TASK INPUTS
== Segment start ==
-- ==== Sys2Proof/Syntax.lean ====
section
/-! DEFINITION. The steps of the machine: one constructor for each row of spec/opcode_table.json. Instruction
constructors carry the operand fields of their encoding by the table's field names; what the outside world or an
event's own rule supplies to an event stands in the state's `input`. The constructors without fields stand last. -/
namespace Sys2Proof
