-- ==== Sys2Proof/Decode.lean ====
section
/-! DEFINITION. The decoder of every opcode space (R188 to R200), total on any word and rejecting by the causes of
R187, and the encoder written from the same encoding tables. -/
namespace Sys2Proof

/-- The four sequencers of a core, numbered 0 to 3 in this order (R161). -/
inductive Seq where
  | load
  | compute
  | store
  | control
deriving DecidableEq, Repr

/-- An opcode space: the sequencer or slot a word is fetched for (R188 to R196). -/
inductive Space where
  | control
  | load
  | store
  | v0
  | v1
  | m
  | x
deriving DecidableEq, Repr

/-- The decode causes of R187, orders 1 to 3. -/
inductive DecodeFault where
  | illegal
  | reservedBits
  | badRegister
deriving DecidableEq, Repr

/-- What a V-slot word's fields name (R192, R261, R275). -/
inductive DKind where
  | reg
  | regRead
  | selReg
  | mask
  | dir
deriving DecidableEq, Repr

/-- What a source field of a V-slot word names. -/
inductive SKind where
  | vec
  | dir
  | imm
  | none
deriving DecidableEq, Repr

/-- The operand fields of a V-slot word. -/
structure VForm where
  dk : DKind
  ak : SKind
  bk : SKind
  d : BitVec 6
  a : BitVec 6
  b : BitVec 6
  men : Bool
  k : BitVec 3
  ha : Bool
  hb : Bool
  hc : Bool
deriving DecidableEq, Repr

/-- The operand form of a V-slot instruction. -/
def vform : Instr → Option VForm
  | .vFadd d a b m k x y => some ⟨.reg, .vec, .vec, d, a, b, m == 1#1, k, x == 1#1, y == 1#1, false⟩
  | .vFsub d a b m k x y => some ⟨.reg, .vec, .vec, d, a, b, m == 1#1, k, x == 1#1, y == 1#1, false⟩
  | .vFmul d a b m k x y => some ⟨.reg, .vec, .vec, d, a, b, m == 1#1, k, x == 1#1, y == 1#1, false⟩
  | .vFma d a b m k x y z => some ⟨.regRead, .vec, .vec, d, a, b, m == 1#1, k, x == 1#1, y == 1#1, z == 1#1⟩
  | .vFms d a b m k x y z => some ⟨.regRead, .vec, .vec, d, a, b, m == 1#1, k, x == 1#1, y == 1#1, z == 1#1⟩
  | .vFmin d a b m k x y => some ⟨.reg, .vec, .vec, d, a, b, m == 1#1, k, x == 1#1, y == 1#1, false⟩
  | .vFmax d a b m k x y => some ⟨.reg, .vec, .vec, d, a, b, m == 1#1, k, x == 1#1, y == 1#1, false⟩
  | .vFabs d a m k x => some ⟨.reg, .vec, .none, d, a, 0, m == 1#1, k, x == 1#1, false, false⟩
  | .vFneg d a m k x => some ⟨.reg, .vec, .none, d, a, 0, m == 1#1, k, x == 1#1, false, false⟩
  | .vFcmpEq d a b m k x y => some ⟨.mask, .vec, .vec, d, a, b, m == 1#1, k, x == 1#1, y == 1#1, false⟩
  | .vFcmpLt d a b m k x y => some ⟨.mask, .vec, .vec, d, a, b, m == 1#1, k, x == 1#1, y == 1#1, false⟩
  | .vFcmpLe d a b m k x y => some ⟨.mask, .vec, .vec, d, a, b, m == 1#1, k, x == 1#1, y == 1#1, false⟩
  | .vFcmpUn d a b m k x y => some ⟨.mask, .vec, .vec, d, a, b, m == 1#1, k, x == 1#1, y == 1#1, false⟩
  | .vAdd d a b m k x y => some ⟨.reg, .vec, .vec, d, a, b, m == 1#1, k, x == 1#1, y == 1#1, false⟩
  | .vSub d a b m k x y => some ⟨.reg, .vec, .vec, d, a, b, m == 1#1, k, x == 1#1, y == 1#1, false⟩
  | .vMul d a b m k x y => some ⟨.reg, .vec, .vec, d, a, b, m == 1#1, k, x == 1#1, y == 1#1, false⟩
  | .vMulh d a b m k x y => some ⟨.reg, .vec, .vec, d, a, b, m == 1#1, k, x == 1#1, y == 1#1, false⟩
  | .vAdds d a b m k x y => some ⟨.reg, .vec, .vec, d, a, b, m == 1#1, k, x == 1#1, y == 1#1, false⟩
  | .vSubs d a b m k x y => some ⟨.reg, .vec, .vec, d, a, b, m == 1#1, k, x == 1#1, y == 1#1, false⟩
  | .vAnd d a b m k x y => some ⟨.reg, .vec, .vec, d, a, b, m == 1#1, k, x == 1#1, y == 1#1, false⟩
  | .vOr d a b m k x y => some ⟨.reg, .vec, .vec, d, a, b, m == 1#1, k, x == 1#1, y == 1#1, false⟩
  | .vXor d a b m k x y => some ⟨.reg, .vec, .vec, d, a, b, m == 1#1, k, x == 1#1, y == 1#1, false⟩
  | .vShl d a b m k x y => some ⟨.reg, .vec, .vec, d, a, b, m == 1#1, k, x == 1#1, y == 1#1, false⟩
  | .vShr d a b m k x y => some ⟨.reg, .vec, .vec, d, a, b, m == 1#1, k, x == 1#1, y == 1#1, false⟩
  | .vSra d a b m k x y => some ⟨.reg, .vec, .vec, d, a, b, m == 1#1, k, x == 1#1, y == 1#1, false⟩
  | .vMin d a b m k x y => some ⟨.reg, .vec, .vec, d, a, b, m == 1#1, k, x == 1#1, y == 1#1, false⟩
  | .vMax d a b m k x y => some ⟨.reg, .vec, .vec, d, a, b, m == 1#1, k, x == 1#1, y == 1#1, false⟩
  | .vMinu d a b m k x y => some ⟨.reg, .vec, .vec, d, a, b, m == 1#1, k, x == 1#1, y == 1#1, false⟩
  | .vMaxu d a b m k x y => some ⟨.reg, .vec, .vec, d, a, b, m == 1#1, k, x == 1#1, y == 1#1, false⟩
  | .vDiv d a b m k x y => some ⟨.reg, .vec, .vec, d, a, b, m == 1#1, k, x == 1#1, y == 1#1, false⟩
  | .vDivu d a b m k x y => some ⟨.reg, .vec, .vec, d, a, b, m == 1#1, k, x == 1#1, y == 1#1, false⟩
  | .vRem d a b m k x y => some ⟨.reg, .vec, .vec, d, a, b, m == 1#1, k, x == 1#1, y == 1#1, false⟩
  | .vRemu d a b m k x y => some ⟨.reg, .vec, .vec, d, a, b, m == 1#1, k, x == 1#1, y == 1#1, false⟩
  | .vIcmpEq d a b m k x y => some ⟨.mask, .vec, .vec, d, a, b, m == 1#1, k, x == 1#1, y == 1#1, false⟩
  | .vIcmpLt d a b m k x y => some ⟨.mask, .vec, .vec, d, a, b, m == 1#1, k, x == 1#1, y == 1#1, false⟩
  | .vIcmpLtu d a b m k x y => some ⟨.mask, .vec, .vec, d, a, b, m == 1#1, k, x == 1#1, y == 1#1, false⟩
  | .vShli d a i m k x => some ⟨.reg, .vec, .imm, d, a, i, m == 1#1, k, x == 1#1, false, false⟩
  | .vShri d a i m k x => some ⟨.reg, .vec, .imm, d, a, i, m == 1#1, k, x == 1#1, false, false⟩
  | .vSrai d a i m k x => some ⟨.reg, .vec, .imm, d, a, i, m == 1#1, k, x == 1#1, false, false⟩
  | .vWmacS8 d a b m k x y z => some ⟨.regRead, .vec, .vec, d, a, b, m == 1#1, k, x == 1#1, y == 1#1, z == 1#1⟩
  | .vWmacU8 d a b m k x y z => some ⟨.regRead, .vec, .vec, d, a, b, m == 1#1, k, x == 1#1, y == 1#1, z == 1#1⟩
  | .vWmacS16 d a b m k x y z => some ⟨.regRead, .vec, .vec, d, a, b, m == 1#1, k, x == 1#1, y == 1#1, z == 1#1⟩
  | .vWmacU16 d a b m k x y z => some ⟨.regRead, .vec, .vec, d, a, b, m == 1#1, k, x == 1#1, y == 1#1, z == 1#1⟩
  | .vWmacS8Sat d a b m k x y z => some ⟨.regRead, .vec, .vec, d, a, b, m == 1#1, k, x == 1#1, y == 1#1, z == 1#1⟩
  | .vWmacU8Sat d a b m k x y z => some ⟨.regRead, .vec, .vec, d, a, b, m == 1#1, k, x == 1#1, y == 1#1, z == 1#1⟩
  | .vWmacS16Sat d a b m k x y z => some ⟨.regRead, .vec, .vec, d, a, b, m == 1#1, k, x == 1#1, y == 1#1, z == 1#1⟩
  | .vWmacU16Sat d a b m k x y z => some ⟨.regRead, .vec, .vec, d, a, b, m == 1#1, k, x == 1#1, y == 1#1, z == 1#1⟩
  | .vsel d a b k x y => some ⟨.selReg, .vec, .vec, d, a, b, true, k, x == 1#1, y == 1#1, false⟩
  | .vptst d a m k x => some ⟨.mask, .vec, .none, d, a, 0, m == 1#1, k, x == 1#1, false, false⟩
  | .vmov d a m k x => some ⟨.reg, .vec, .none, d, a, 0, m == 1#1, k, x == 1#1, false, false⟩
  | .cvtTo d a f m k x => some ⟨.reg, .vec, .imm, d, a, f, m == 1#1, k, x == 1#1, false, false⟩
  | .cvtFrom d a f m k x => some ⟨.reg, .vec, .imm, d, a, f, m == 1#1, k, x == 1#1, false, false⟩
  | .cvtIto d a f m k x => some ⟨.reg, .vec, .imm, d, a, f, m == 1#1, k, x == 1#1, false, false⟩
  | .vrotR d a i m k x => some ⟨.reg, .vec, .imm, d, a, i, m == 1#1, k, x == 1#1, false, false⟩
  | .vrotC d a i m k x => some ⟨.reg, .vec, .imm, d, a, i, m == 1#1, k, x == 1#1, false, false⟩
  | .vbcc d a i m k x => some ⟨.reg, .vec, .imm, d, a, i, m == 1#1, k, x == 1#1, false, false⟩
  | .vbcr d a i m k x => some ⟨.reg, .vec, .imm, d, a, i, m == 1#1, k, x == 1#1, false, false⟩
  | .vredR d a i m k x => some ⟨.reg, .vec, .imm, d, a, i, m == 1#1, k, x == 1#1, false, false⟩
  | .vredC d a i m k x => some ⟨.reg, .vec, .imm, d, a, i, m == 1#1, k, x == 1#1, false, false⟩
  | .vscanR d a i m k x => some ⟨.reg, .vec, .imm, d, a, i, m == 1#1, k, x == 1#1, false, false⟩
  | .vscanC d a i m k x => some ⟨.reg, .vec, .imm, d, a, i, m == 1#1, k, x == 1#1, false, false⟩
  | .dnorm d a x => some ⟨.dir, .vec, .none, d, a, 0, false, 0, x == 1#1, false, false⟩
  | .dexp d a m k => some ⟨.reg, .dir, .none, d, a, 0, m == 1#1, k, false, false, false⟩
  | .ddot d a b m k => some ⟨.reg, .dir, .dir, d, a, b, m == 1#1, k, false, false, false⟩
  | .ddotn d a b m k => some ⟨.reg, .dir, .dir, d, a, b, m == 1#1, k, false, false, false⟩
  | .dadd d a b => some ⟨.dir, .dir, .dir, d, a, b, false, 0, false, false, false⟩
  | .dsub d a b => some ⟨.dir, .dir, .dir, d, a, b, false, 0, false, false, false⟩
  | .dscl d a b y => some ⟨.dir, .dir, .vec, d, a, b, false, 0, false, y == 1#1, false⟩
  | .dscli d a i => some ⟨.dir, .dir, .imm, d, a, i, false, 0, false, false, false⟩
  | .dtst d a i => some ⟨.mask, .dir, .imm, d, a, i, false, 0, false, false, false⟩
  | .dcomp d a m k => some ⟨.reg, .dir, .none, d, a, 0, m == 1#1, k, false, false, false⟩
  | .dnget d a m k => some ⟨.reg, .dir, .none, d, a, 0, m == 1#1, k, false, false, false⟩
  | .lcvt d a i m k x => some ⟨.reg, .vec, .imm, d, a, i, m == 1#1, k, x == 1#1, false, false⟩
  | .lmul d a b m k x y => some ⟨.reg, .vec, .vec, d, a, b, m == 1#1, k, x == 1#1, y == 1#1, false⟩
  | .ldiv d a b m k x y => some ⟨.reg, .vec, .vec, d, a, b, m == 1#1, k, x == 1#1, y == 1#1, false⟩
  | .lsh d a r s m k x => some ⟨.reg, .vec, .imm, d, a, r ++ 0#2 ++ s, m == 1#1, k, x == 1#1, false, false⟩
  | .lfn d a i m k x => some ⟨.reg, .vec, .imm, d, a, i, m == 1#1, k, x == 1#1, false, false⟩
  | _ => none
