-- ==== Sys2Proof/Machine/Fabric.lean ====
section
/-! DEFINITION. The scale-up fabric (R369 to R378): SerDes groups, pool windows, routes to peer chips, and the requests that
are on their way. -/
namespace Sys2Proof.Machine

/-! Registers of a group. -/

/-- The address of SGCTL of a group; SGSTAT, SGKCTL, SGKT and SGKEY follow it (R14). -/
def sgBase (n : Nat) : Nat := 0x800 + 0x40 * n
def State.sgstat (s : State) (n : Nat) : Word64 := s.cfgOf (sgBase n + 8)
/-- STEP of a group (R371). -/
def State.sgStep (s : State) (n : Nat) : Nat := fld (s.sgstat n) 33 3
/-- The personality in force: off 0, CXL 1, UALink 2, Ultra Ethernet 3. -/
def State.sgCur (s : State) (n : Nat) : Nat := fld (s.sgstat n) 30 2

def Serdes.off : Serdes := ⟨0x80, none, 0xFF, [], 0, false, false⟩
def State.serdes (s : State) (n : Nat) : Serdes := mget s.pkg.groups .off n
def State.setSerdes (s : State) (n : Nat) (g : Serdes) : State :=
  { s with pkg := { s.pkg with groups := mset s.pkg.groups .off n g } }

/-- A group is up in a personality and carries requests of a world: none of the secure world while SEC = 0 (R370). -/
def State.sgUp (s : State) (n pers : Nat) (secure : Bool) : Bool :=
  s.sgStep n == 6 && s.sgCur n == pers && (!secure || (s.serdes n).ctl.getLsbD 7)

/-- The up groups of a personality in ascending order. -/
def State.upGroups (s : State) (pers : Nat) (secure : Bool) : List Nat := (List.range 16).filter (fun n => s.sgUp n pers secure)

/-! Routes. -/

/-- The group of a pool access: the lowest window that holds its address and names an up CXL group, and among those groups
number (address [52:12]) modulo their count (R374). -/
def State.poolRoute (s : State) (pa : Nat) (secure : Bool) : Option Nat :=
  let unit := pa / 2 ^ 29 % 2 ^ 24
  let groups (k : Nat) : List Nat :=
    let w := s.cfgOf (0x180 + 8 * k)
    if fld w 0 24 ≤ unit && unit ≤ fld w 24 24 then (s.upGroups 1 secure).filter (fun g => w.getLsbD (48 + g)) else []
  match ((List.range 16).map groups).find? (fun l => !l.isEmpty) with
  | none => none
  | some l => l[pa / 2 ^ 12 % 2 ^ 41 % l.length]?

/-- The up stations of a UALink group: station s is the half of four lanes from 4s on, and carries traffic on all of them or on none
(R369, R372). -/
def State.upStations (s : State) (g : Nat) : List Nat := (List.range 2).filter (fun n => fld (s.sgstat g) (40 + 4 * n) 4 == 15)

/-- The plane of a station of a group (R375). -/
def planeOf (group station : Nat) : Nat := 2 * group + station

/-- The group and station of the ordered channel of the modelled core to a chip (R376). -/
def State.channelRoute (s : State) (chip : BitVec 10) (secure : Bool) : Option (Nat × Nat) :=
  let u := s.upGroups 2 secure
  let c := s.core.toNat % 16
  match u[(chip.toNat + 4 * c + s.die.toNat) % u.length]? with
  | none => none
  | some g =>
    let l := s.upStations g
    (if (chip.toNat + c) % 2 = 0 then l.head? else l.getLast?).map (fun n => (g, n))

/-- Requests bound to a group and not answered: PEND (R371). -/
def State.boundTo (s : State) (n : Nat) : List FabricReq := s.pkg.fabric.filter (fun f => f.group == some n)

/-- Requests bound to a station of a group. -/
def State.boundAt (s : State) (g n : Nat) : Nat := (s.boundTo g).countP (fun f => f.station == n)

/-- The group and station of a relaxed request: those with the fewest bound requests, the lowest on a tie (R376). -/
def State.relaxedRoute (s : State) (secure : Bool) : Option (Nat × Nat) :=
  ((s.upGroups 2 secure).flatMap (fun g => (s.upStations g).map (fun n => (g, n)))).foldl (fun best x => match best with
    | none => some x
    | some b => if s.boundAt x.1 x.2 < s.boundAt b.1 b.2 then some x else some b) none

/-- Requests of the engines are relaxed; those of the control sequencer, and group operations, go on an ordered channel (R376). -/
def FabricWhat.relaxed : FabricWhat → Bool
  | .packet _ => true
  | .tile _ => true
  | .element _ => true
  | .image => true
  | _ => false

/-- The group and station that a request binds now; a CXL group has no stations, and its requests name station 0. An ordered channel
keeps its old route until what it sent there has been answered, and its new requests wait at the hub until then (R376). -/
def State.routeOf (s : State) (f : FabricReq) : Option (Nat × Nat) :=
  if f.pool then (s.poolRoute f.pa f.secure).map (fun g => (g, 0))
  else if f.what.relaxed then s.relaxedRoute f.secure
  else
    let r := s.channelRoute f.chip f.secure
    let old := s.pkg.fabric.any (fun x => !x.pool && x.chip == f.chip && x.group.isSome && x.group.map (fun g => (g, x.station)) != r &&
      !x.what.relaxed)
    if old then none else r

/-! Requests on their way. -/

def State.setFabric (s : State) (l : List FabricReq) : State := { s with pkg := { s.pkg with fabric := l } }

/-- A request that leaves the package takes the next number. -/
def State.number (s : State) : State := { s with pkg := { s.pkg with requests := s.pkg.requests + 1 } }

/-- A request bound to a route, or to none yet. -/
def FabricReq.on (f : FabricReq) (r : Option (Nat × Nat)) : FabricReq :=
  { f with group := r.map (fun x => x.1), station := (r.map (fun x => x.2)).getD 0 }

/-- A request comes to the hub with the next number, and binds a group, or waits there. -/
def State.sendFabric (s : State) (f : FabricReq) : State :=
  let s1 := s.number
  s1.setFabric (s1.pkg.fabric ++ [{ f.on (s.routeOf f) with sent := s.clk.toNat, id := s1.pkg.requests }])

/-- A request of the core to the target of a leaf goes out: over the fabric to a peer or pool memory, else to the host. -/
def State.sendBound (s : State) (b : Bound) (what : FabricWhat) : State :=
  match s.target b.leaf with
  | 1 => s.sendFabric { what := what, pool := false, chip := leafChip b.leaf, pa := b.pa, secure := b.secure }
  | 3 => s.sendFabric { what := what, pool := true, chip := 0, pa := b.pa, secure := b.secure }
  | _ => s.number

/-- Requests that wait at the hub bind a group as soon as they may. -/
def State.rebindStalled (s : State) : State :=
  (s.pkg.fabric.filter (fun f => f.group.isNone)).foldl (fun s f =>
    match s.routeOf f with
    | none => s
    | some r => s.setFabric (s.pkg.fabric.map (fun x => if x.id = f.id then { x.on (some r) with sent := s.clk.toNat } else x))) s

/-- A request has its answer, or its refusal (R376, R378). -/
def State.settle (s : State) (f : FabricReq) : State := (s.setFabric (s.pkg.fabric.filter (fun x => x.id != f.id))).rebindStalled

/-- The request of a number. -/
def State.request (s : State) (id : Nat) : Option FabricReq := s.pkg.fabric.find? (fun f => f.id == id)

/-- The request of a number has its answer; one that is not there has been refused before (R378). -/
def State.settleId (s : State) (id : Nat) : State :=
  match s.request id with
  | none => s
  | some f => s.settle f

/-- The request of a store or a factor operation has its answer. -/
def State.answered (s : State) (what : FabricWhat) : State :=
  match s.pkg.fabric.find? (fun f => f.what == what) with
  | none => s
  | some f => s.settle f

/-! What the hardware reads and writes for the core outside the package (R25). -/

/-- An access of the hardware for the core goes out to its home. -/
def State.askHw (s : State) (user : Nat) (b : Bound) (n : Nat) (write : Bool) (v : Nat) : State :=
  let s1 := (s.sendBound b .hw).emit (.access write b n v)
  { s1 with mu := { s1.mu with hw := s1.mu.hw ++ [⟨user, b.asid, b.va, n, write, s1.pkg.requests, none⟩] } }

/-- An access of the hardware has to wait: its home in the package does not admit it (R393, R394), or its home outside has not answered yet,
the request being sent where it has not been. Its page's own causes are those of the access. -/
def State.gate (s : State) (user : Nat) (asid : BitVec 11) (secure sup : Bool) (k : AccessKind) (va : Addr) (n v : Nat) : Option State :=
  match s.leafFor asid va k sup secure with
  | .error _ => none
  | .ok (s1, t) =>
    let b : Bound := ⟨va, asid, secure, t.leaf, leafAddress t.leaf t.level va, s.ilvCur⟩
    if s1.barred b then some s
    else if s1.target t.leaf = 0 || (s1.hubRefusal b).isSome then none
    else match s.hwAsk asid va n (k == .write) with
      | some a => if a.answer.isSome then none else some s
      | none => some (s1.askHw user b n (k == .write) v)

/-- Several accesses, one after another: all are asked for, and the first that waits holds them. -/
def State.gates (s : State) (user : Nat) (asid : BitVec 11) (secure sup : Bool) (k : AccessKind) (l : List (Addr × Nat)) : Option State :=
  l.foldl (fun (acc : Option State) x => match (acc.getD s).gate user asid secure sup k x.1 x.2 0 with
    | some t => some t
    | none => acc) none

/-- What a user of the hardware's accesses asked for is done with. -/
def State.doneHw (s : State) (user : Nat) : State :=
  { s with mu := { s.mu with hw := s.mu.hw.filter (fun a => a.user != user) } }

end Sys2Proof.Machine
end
== Segment end ==
BRIEF
Please show every line of the material that contains the string "fields".

RESULT BELOW
constructors carry the operand fields of their encoding by the table's field names; what the outside world or an
event's own rule supplies to an event stands in the state's `input`. The constructors without fields stand last. -/
/-- What a V-slot word's fields name (R192, R261, R275). -/
/-- The operand fields of a V-slot word. -/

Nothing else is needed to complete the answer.